Waspadai Kelompok Hipoglikemia pada Anak

4. Hipoglikemia Reaktif

Seseorang yang udah menjalani pembedahan lambung mampu mengalami hipoglikemia di antara jam­jam makannya (hipoglikemia alimenter, keliru satu model hipoglikemia reaktif). Hipoglikemia terjadi sebab gula benar-benar cepat diserap supaya merangsang pembentukan insulin yang berlebihan. Kadar insulin yang tinggi membuat penurunan kandungan gula darah yang cepat.

Hipoglikemia alimentari kadang berjalan pada seseorang yang tidak menekuni pembedahan. Keadaan ini disebut hipoglikemia alimentari idiopatik. Jenis hipoglikemia reaktif lainnya berlangsung pada bayi dan anak­anak sebab memakan makanan yang mempunyai kandungan gula fruktosa dan galaktosa atau asam amino leusin.

Waspadai Kelompok Hipoglikemia pada Anak

Fruktosa dan galaktosa membatasi pelepasan glukosa dari hati; leusin merangsang pembentukan insulin yang terlalu berlebih oleh pankreas. Akibatnya, terjadi penurunan kadar gula darah beberapa saat sehabis mengonsumsi makanan yang mempunyai kandungan zat­zat tersebut.

Hipoglikemia reaktif terhadap orang dewasa bisa berlangsung sesudah konsumsi alkohol yang dicampur bersama gula (misalnya gin dan tonik). Pembentukan insulin yang berlebihan juga mampu menyebakan hipoglikemia. Hal ini bisa terjadi terhadap tumor sel penghasil insulin di pankreas (insulinoma). Kadang­kadang tumor di luar pankreas yang menghasilkan hormon yang menyerupai insulin supaya menyebabkan hipoglikemia.

Waspadai Kelompok Hipoglikemia pada Anak

Penyebab lainnya adalah penyakti autoimun, di mana tubuh membentuk antibodi yang menyerang insulin. Kadar insulin dalam darah naik­turun secara abnormal karena pankreas membuahkan sejumlah insulin untuk melawan antibodi tersebut. Hal ini bisa berjalan terhadap penderita atau bukan penderita diabetes.

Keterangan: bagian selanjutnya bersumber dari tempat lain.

-- ==== Sys2Proof/Tests/Office.lean ====
section
/-!
SUPPORT. Witnesses of the statements about the hub, the join unit, launch queues, nodes, partitions and the device.
-/
namespace Sys2Proof.Tests
open Sys2Proof.Machine
set_option Elab.async false

/-! ## The hub -/

/-- Context A of cell 0 has arrived at domain 7 of one member, or of two, the other in package 3. -/
def atBarrier (n : Nat) : State := (mk .s fun c =>
  { c with domt := BitVec.ofNat 64 (7 + n * 2 ^ 32), barrier := some .t, arrived := true, barrierRank := 4 }).modHub fun h =>
    { h with domains := [{ dom7 with members := dom7.members.take n }] }
theorem test_HubSteps_barrier :
    let s := atBarrier 1
    s.barrierFull 0 7 = true ∧ cA ∈ s.membersOf 0 7 ∧ (at0 s).arrivedAt 7 = true ∧ (atBarrier 2).barrierFull 0 7 = false ∧
      answers (exec (.barrierRelease 0 7) s) (fun t => (at0 t).barrier.isNone && (at0 t).released && (at0 t).sstept == 1 && t.domStep 0 7 == 5) = true ∧
      agrees (exec (.barrierRelease 0 7) (atBarrier 2)) (atBarrier 2) = true := by decide +kernel
/-- A token of another package completes the domain: its transfer for a member here is written, the one of the next superstep stays. -/
theorem test_HubSteps_token :
    let p (step : Nat) : Posted := { posted7 with target := BitVec.ofNat 64 0, step := step }
    let s : State := (atBarrier 2).modHub fun h => { h with tokens := [tok7 (.arrived 1), { tok7 (.arrived 1) with step := 5 }], posted := [p 4, p 5] }
    s.dueTransfers 0 7 = [p 4] ∧ answers (exec (.barrierRelease 0 7) s) (fun t => (at0 t).released && t.hub.posted == [p 5] &&
      t.hub.tokens.map (·.step) == [5] && (t.cell 0).ab.readP 0 2 == [(1, true), (2, true)]) = true := by decide +kernel
theorem test_HubSteps_domains :
    let s := mk .s fun c => { c with sstepd := 5, domd := 7 + 2 * 2 ^ 32 }
    let e : DomainEntry := { parent := some 9, members := [(0, cA), (3, cA)] }
    (answers (exec (.domainRegisterWrite cA .d ⟨0xC000_0003_0000_0007, some e⟩) s) (fun t => (at0 t).domd == 0x3_0000_0007 && (at0 t).sstepd == 5 &&
        (t.domRec 0 7).map (fun d => (d.members, d.parent)) == some (e.members, some 9)) &&
      answers (exec (.domainRegisterWrite cA .d ⟨0x3_0000_0008, none⟩) s) (fun t => (at0 t).sstepd == 0) &&
      agrees (exec (.domainRegisterWrite cA .t ⟨8, none⟩) s) s && decide (domId 0xC000_0003_0000_0007 ≠ domId (at0 s).domt)) = true := by decide +kernel
/-- A store of 4 bytes over a border of 64-byte units makes two accesses; the last byte of HBM is the limit; without a domain nothing comes. -/
theorem test_HubSteps_peers :
    let s0 := sAcc [acc 4 .read true false]
    let s : State := { s0 with cfg := { s0.cfg with domain := 3 } }
    let a (addr : Nat) (op : PeerOp) : PeerAccess := { pkg := 3, agent := 5, page := .rc, addr := addr, op := op }
    (∀ a ∈ s.accs, a.id < s.nextId) ∧ s.namesPackage 3 = true ∧ s0.namesPackage 3 = false ∧
      answers (exec (.peerAccess (a 0x7E (.store [(1, false), (2, true), (3, false), (4, false)]))) s) (fun t => (t.accs.drop 1).map (fun a => (a.addr, a.data)) ==
        [(0x7E, [(1, false), (2, true)]), (0x80, [(3, false), (4, false)])] && (t.accs.drop 1).all (fun a => a.posted && a.agent == .peerPkg 3 5 && a.page == .rc)) = true ∧
      answers (exec (.peerAccess (a (hbmSize - 4) (.load 4))) s) (fun t => t.accs.length == 2) = true ∧
      answers (exec (.peerAccess (a (hbmSize - 3) (.load 4))) s) (fun t => t.accs.length == 1 && t.hub.replies.errors == [.peerAccess 3 (hbmSize - 3)]) = true ∧
      answers (exec (.peerAccess (a 0x80 (.cas 4 1 2))) s) (fun t => t.accs.getLast?.map (·.kind) == some (.cas 1 2)) = true ∧
      agrees (exec (.peerAccess (a 0x80 (.load 4))) s0) s0 = true := by decide +kernel
theorem test_HubSteps_host :
    let s := sAcc []
    s.cfg.recordOk = true ∧ (∀ a ∈ s.accs, a.id < s.nextId) ∧ 0x102 + 2 ≤ hbmSize ∧
      answers (exec (.hostMemRead 0x13E 4) s) (fun t => t.accs.map (fun a => (a.addr, a.mask.length)) == [(0x13E, 2), (0x140, 2)] &&
        t.accs.all fun a => a.agent == .host && a.posted) = true ∧
      answers (exec (.firmwareStore 0x100 0x0807060504030201) s) (fun t => t.hbm.readN 0x100 9 == [1, 2, 3, 4, 5, 6, 7, 8, 0]) = true := by decide +kernel
/-- Where a tenant exists, a read that firmware refuses gives the host nothing. -/
def tenantHost : State := (sAcc []).modPart 1 fun p => { p with defined := true, tenant := true }
theorem test_HubSteps_hostRefused :
    tenantHost.anyTenant = true ∧ (tenantHost.readRefused 0x100 2 = true →
      exec (.hostMemRead 0x100 2) tenantHost = .next { tenantHost with freeCount := 1 }) :=
  ⟨by decide +kernel, fun h => congrArg Host.Outcome.next ((if_neg (by decide +kernel)).trans (if_pos h))⟩
/-- A page of 65 bytes: it starts, it reads 64, it writes what it has read, it goes on with the last byte, it ends. -/
theorem test_HubSteps_migration :
    let r (row : Nat) (busy writing : Bool) (buf : Table (Byte × Bool)) : CopyRun :=
      { job := .page 0x100 0x200 65, row := row, busy := busy, writing := writing, buf := buf, draw := 0 }
    let s (c : Option CopyRun) : State := (sAcc []).migrates c
    let go (t : State) := exec (.pageMigrationCopy 0x100 0x200 65) t
    agrees (go (s none)) (s (some (r 0 false false []))) = true ∧
      answers (go (s (some (r 0 false false [])))) (fun t => t.accs.map (fun a => (a.addr, a.mask.length, a.kind)) == [(0x100, 64, .read)] &&
        t.hub.copy == some (r 0 true false []) && !t.unitQuiet unitCopy) = true ∧
      answers (go (s (some (r 0 true false [(3, (9, true))])))) (fun t => t.accs.map (fun a => (a.addr, a.kind, a.data.getD 3 (0, false))) ==
        [(0x200, .write, (9, true))] && t.hub.copy == some (r 0 true true [(3, (9, true))])) = true ∧
      agrees (go (s (some (r 0 true true [])))) (s (some (r 1 false false []))) = true ∧
      answers (go (s (some (r 1 false false [])))) (fun t => t.accs.map (fun a => (a.addr, a.mask.length)) == [(0x140, 1)]) = true ∧
      agrees (go (s (some (r 2 false false [])))) (s none) = true := by decide +kernel
theorem test_HubSteps_invalidation :
    let s : State := (sPages [big 0, big 1] []).modHub fun h => { h with
      tlbs := [(0, [big 1])], tlbinv := { h.tlbinv with va := 0x20000000, pages := 1 } }
    let b : State := s.modHub fun h => { h with tlbinv := { h.tlbinv with busy := some (0, 0x2000, 1) } }
    let q : State := { b with accs := [{ acc 4 .read true false with va := 0x30000004, span := (0x20000000, 0x20000000) }] }
    (agrees (exec (.tlbinvGo 0 0x100) s) b && agrees (exec (.tlbinvGo 0 0x100) b) (b.modHub fun h => { h with tlbinv := { h.tlbinv with rej := true } }) &&
      b.rangeQuiet 0 0x2000 1 && !q.rangeQuiet 0 0x2000 1 && agrees (exec (.tlbinvComplete 0) q) q &&
      answers (exec (.tlbinvComplete 0) b) (fun t => t.hub.tlbinv.busy.isNone && (at0 t).ss.tlb == [big 0] && (t.hubTlb 0).isEmpty)) = true := by
  decide +kernel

Hipoglikemia terhitung bisa terjadi akibat gagal ginjal atau gagal jantung, kanker, kekurangan gizi, kelainan manfaat hipofisa atau adrenal, syok dan infeksi yang berat. Penyakit hati yang berat (misalnya hepatitis virus, sirosis atau kanker) juga bisa mengakibatkan hipoglikemia.

Demikian info berkaitan dengan Waspadai Kelompok Hipoglikemia pada Anak, semoga postingan kali ini berguna untuk Anda. Kami berharap postingan ini dibagikan biar semakin banyak yang mendapatkan manfaat.